For the records that follow, please set down exactly the lines between the one holding "m.strapDone := rfl" and the one holding "m.deadNew := rfl", inclusive, and only those.

··· DATA EXCERPTS ···

/-! ### `Mach.answer` -/

section
variable (m : Mach) (st : Status) (d : W64)
@[simp] theorem Mach.answer_off : (m.answer st d).off = m.off := rfl
@[simp] theorem Mach.answer_strapDone : (m.answer st d).strapDone = m.strapDone := rfl
@[simp] theorem Mach.answer_runBank : (m.answer st d).runBank = m.runBank := rfl
@[simp] theorem Mach.answer_warmDue : (m.answer st d).warmDue = m.warmDue := rfl
@[simp] theorem Mach.answer_regs : (m.answer st d).regs = m.regs := rfl
@[simp] theorem Mach.answer_latches : (m.answer st d).latches = m.latches := rfl
@[simp] theorem Mach.answer_mem : (m.answer st d).mem = m.mem := rfl
@[simp] theorem Mach.answer_syn : (m.answer st d).syn = m.syn := rfl
@[simp] theorem Mach.answer_cores : (m.answer st d).cores = m.cores := rfl
@[simp] theorem Mach.answer_groups : (m.answer st d).groups = m.groups := rfl
@[simp] theorem Mach.answer_clusters : (m.answer st d).clusters = m.clusters := rfl
@[simp] theorem Mach.answer_launches : (m.answer st d).launches = m.launches := rfl
@[simp] theorem Mach.answer_nextLaunch : (m.answer st d).nextLaunch = m.nextLaunch := rfl
@[simp] theorem Mach.answer_reqs : (m.answer st d).reqs = m.reqs := rfl
@[simp] theorem Mach.answer_nextReq : (m.answer st d).nextReq = m.nextReq := rfl
@[simp] theorem Mach.answer_slices : (m.answer st d).slices = m.slices := rfl
@[simp] theorem Mach.answer_lines : (m.answer st d).lines = m.lines := rfl
@[simp] theorem Mach.answer_tints : (m.answer st d).tints = m.tints := rfl
@[simp] theorem Mach.answer_chans : (m.answer st d).chans = m.chans := rfl
@[simp] theorem Mach.answer_net : (m.answer st d).net = m.net := rfl
@[simp] theorem Mach.answer_ports : (m.answer st d).ports = m.ports := rfl
@[simp] theorem Mach.answer_dlinks : (m.answer st d).dlinks = m.dlinks := rfl
@[simp] theorem Mach.answer_neighGen : (m.answer st d).neighGen = m.neighGen := rfl
@[simp] theorem Mach.answer_transit : (m.answer st d).transit = m.transit := rfl
@[simp] theorem Mach.answer_deadNew : (m.answer st d).deadNew = m.deadNew := rfl
@[simp] theorem Mach.answer_route : (m.answer st d).route = m.route := rfl
@[simp] theorem Mach.answer_rerouted : (m.answer st d).rerouted = m.rerouted := rfl
@[simp] theorem Mach.answer_stagedDev : (m.answer st d).stagedDev = m.stagedDev := rfl
@[simp] theorem Mach.answer_queues : (m.answer st d).queues = m.queues := rfl
@[simp] theorem Mach.answer_queueDrr : (m.answer st d).queueDrr = m.queueDrr := rfl
@[simp] theorem Mach.answer_admitted : (m.answer st d).admitted = m.admitted := rfl
@[simp] theorem Mach.answer_semWait : (m.answer st d).semWait = m.semWait := rfl
@[simp] theorem Mach.answer_ranges : (m.answer st d).ranges = m.ranges := rfl
@[simp] theorem Mach.answer_parts : (m.answer st d).parts = m.parts := rfl
@[simp] theorem Mach.answer_dies : (m.answer st d).dies = m.dies := rfl
@[simp] theorem Mach.answer_gates : (m.answer st d).gates = m.gates := rfl
@[simp] theorem Mach.answer_keys : (m.answer st d).keys = m.keys := rfl
@[simp] theorem Mach.answer_slate : (m.answer st d).slate = m.slate := rfl
@[simp] theorem Mach.answer_retired : (m.answer st d).retired = m.retired := rfl
@[simp] theorem Mach.answer_meas : (m.answer st d).meas = m.meas := rfl
@[simp] theorem Mach.answer_staged : (m.answer st d).staged = m.staged := rfl
@[simp] theorem Mach.answer_stageCred : (m.answer st d).stageCred = m.stageCred := rfl
@[simp] theorem Mach.answer_irqPause : (m.answer st d).irqPause = m.irqPause := rfl
@[simp] theorem Mach.answer_irqDue : (m.answer st d).irqDue = m.irqDue := rfl
@[simp] theorem Mach.answer_capHeld : (m.answer st d).capHeld = m.capHeld := rfl
@[simp] theorem Mach.answer_capAt : (m.answer st d).capAt = m.capAt := rfl
@[simp] theorem Mach.answer_refillAt : (m.answer st d).refillAt = m.refillAt := rfl
@[simp] theorem Mach.answer_noticeSeq : (m.answer st d).noticeSeq = m.noticeSeq := rfl
@[simp] theorem Mach.answer_capLow : (m.answer st d).capLow = m.capLow := rfl
@[simp] theorem Mach.answer_capUnder : (m.answer st d).capUnder = m.capUnder := rfl
@[simp] theorem Mach.answer_stageFrom : (m.answer st d).stageFrom = m.stageFrom := rfl
@[simp] theorem Mach.answer_standbyFrom : (m.answer st d).standbyFrom = m.standbyFrom := rfl
@[simp] theorem Mach.answer_lineStamp : (m.answer st d).lineStamp = m.lineStamp := rfl
@[simp] theorem Mach.answer_fresh : (m.answer st d).fresh = m.fresh := rfl
@[simp] theorem Mach.answer_reply : (m.answer st d).reply = some ⟨st, d⟩ := rfl
@[simp] theorem Mach.answer_outbox : (m.answer st d).outbox = m.outbox := rfl
end
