-- ==== Sys2Proof/Tests/Slice0.lean ====
section
/-! SUPPORT. Tests of one step each, and for every statement with hypotheses states and operands that meet them (the `wit_`
theorems), the spec's worked examples, and terms that the well-formedness checks refuse. -/

set_option Elab.async false
open Sys2Proof Sys2Proof.Machine
namespace Sys2Proof.Tests

/-! ### Small states -/

/-- The first group of core 0. -/
def tg : GRef := ⟨0, 0⟩
/-- A group that has fetched the word of a command. -/
def spells (c : Instr) (x : Group) : Group := { x with ir := (groupWord c).map (·.2) }
/-- The machine after reset with group x on core 0, in a launch. -/
def gst (x : Group) : State :=
  { State.reset with m := { groups := [(0, x)], cores := [(0, { launch := some 0, share := 1 })]
                            launches := [(0, { queue := 0, seq := 0, desc := [] })] } }
/-- A group with values in some registers, and p15 governing lanes 0 and 31. -/
def gx : Group :=
  { pc := 0x10000, s := [(3, 0x8000000080000005), (4, 0x1007C), (31, 0xFFFFFFFFFFFFFFF8)], p := [(1, 0x80000000), (3, 0xF0), (15, 0x80000001)]
    v := [(3, vmake fun l => BitVec.ofNat 32 (l * 0x1010101)), (31, vmake fun l => BitVec.ofNat 32 (0x80000000 + l))] }
/-- The group stands before the command. -/
def stands (c : Instr) (x : Group) : Bool := decide (Before (gst (spells c x)) tg c (spells c x))
/-- The entry of a list at a place. -/
def nth {α : Type} (l : List α) (n : Nat) : List α := (l.drop n).take 1
/-- Format R's low word: registers b and c, and whether b is scalar. -/
def rlo (b c : Nat) (bs : Bool := false) : W32 := BitVec.ofNat 32 (b * 2 ^ 26 + c * 2 ^ 20 + if bs then 2 ^ 19 else 0)
/-- A word with its fields d = 31, a = 31, governed by p15. -/
def iw (t : BitVec 3) (lo : W32 := 0) : IW := ⟨15, 31, 31, t, lo⟩

/-! ### Decoding: words written out from the encoding tables -/

/-- Table 4.2: ADD.U64 s10, s2, s3 of major 0x08, function 0. -/
theorem test_decode_add :
    groupInstr tg 0b0001000_0000_001010_000010_000000_010_000011_000000_0_0000000000000000000#64
      = some (.add tg .salu ⟨0, 10, 2, 2, 0x0C000000⟩) := by decide +kernel
/-- Chapter 6's example: LD.V v10, [s4 + 0x40] is 0x9205082000000040. -/
theorem test_decode_ld_v : groupInstr tg 0x9205082000000040 = some (.ldV tg 4 ⟨0, 10, 4, 0, 0x40⟩) := by decide +kernel
/-- Majors 0x00 and 0x7F are not defined (R96). -/
theorem test_decode_undefined : groupInstr tg 0 = none ∧ groupInstr tg 0xFFFFFFFFFFFFFFFF = none := by decide +kernel

/-! ### Witnesses: states that meet the hypotheses of the statements -/

theorem wit_step : ({ State.reset with pending := [.readBootState] } : State).pending = .readBootState :: [] := rfl

/-- R101: every function of the ALU majors, in its scalar and vector forms, with the immediate forms of those of two operands. -/
theorem wit_alu : ∀ k ∈ [AluForm.salu, .valu, .salui, .valui], ∀ n < 17,
    n ∈ [4, 5, 10, 13, 14, 15, 16] ∧ k ∈ [.salui, .valui] ∨ ∃ t ∈ [(1 : BitVec 3), 4], ∃ row ∈ nth (aluRows tg k (iw t)) n,
      stands row.1 gx ∧ aluCheck row.2.1 k (iw t) = none := by decide +kernel

theorem wit_mul : ∀ k ∈ [MulForm.smul, .vmul], ∀ n < 5, 2 < n ∧ k = .vmul ∨
    ∃ row ∈ nth (mulRows tg k (iw 1)) n, stands row.1 gx ∧ mulCheck row.2.1 k (iw 1) = none := by decide +kernel

theorem wit_moves :
    (∀ k ∈ [AluForm.salu, .valu], stands (.sel tg k (iw 4)) gx ∧ selCheck k (iw 4) = none) ∧
    (stands (.movi tg ⟨15, 31, 0, 5, 7⟩) gx ∧ checkI ⟨15, 31, 0, 5, 7⟩ true .s .none true = none) ∧
    (stands (.movhi tg ⟨15, 31, 0, 5, 7⟩) gx ∧ checkI ⟨15, 31, 0, 5, 7⟩ true .s .none true = none) ∧
    (stands (.vmovi tg ⟨15, 63, 0, 4, 7⟩) gx ∧ checkI ⟨15, 63, 0, 4, 7⟩ (tyVec 4) (.v 1) .none true = none) ∧
    (stands (.vbcast tg (iw 4)) gx ∧ checkR (iw 4) true (.v 1) .s .none .none = none) ∧
    (stands (.vlane tg (iw 1 31)) gx ∧ vlaneCheck (iw 1 31) = none) ∧
    (stands (.vlaneid tg ⟨15, 63, 0, 0, 0⟩) gx ∧ checkR ⟨15, 63, 0, 0, 0⟩ true (.v 1) .none .none .none = none) := by
  decide +kernel

theorem wit_cmp : (∀ k ∈ [CmpForm.scmp, .scmpi, .vcmp, .vcmpi],
      stands (.cmp tg k 5 ⟨15, 15, 31, 1, 0⟩) gx ∧ cmpCheck k 5 ⟨15, 15, 31, 1, 0⟩ = none) ∧
    stands (.setc tg 5 (iw 3)) gx ∧ checkR (iw 3) true .s .s .s .none = none := by decide +kernel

···

TASK RESPONSE –
@[simp] theorem Mach.answer_strapDone : (m.answer st d).strapDone = m.strapDone := rfl
@[simp] theorem Mach.answer_runBank : (m.answer st d).runBank = m.runBank := rfl
@[simp] theorem Mach.answer_warmDue : (m.answer st d).warmDue = m.warmDue := rfl
@[simp] theorem Mach.answer_regs : (m.answer st d).regs = m.regs := rfl
@[simp] theorem Mach.answer_latches : (m.answer st d).latches = m.latches := rfl
@[simp] theorem Mach.answer_mem : (m.answer st d).mem = m.mem := rfl
@[simp] theorem Mach.answer_syn : (m.answer st d).syn = m.syn := rfl
@[simp] theorem Mach.answer_cores : (m.answer st d).cores = m.cores := rfl
@[simp] theorem Mach.answer_groups : (m.answer st d).groups = m.groups := rfl
@[simp] theorem Mach.answer_clusters : (m.answer st d).clusters = m.clusters := rfl
@[simp] theorem Mach.answer_launches : (m.answer st d).launches = m.launches := rfl
@[simp] theorem Mach.answer_nextLaunch : (m.answer st d).nextLaunch = m.nextLaunch := rfl
@[simp] theorem Mach.answer_reqs : (m.answer st d).reqs = m.reqs := rfl
@[simp] theorem Mach.answer_nextReq : (m.answer st d).nextReq = m.nextReq := rfl
@[simp] theorem Mach.answer_slices : (m.answer st d).slices = m.slices := rfl
@[simp] theorem Mach.answer_lines : (m.answer st d).lines = m.lines := rfl
@[simp] theorem Mach.answer_tints : (m.answer st d).tints = m.tints := rfl
@[simp] theorem Mach.answer_chans : (m.answer st d).chans = m.chans := rfl
@[simp] theorem Mach.answer_net : (m.answer st d).net = m.net := rfl
@[simp] theorem Mach.answer_ports : (m.answer st d).ports = m.ports := rfl
@[simp] theorem Mach.answer_dlinks : (m.answer st d).dlinks = m.dlinks := rfl
@[simp] theorem Mach.answer_neighGen : (m.answer st d).neighGen = m.neighGen := rfl
@[simp] theorem Mach.answer_transit : (m.answer st d).transit = m.transit := rfl
@[simp] theorem Mach.answer_deadNew : (m.answer st d).deadNew = m.deadNew := rfl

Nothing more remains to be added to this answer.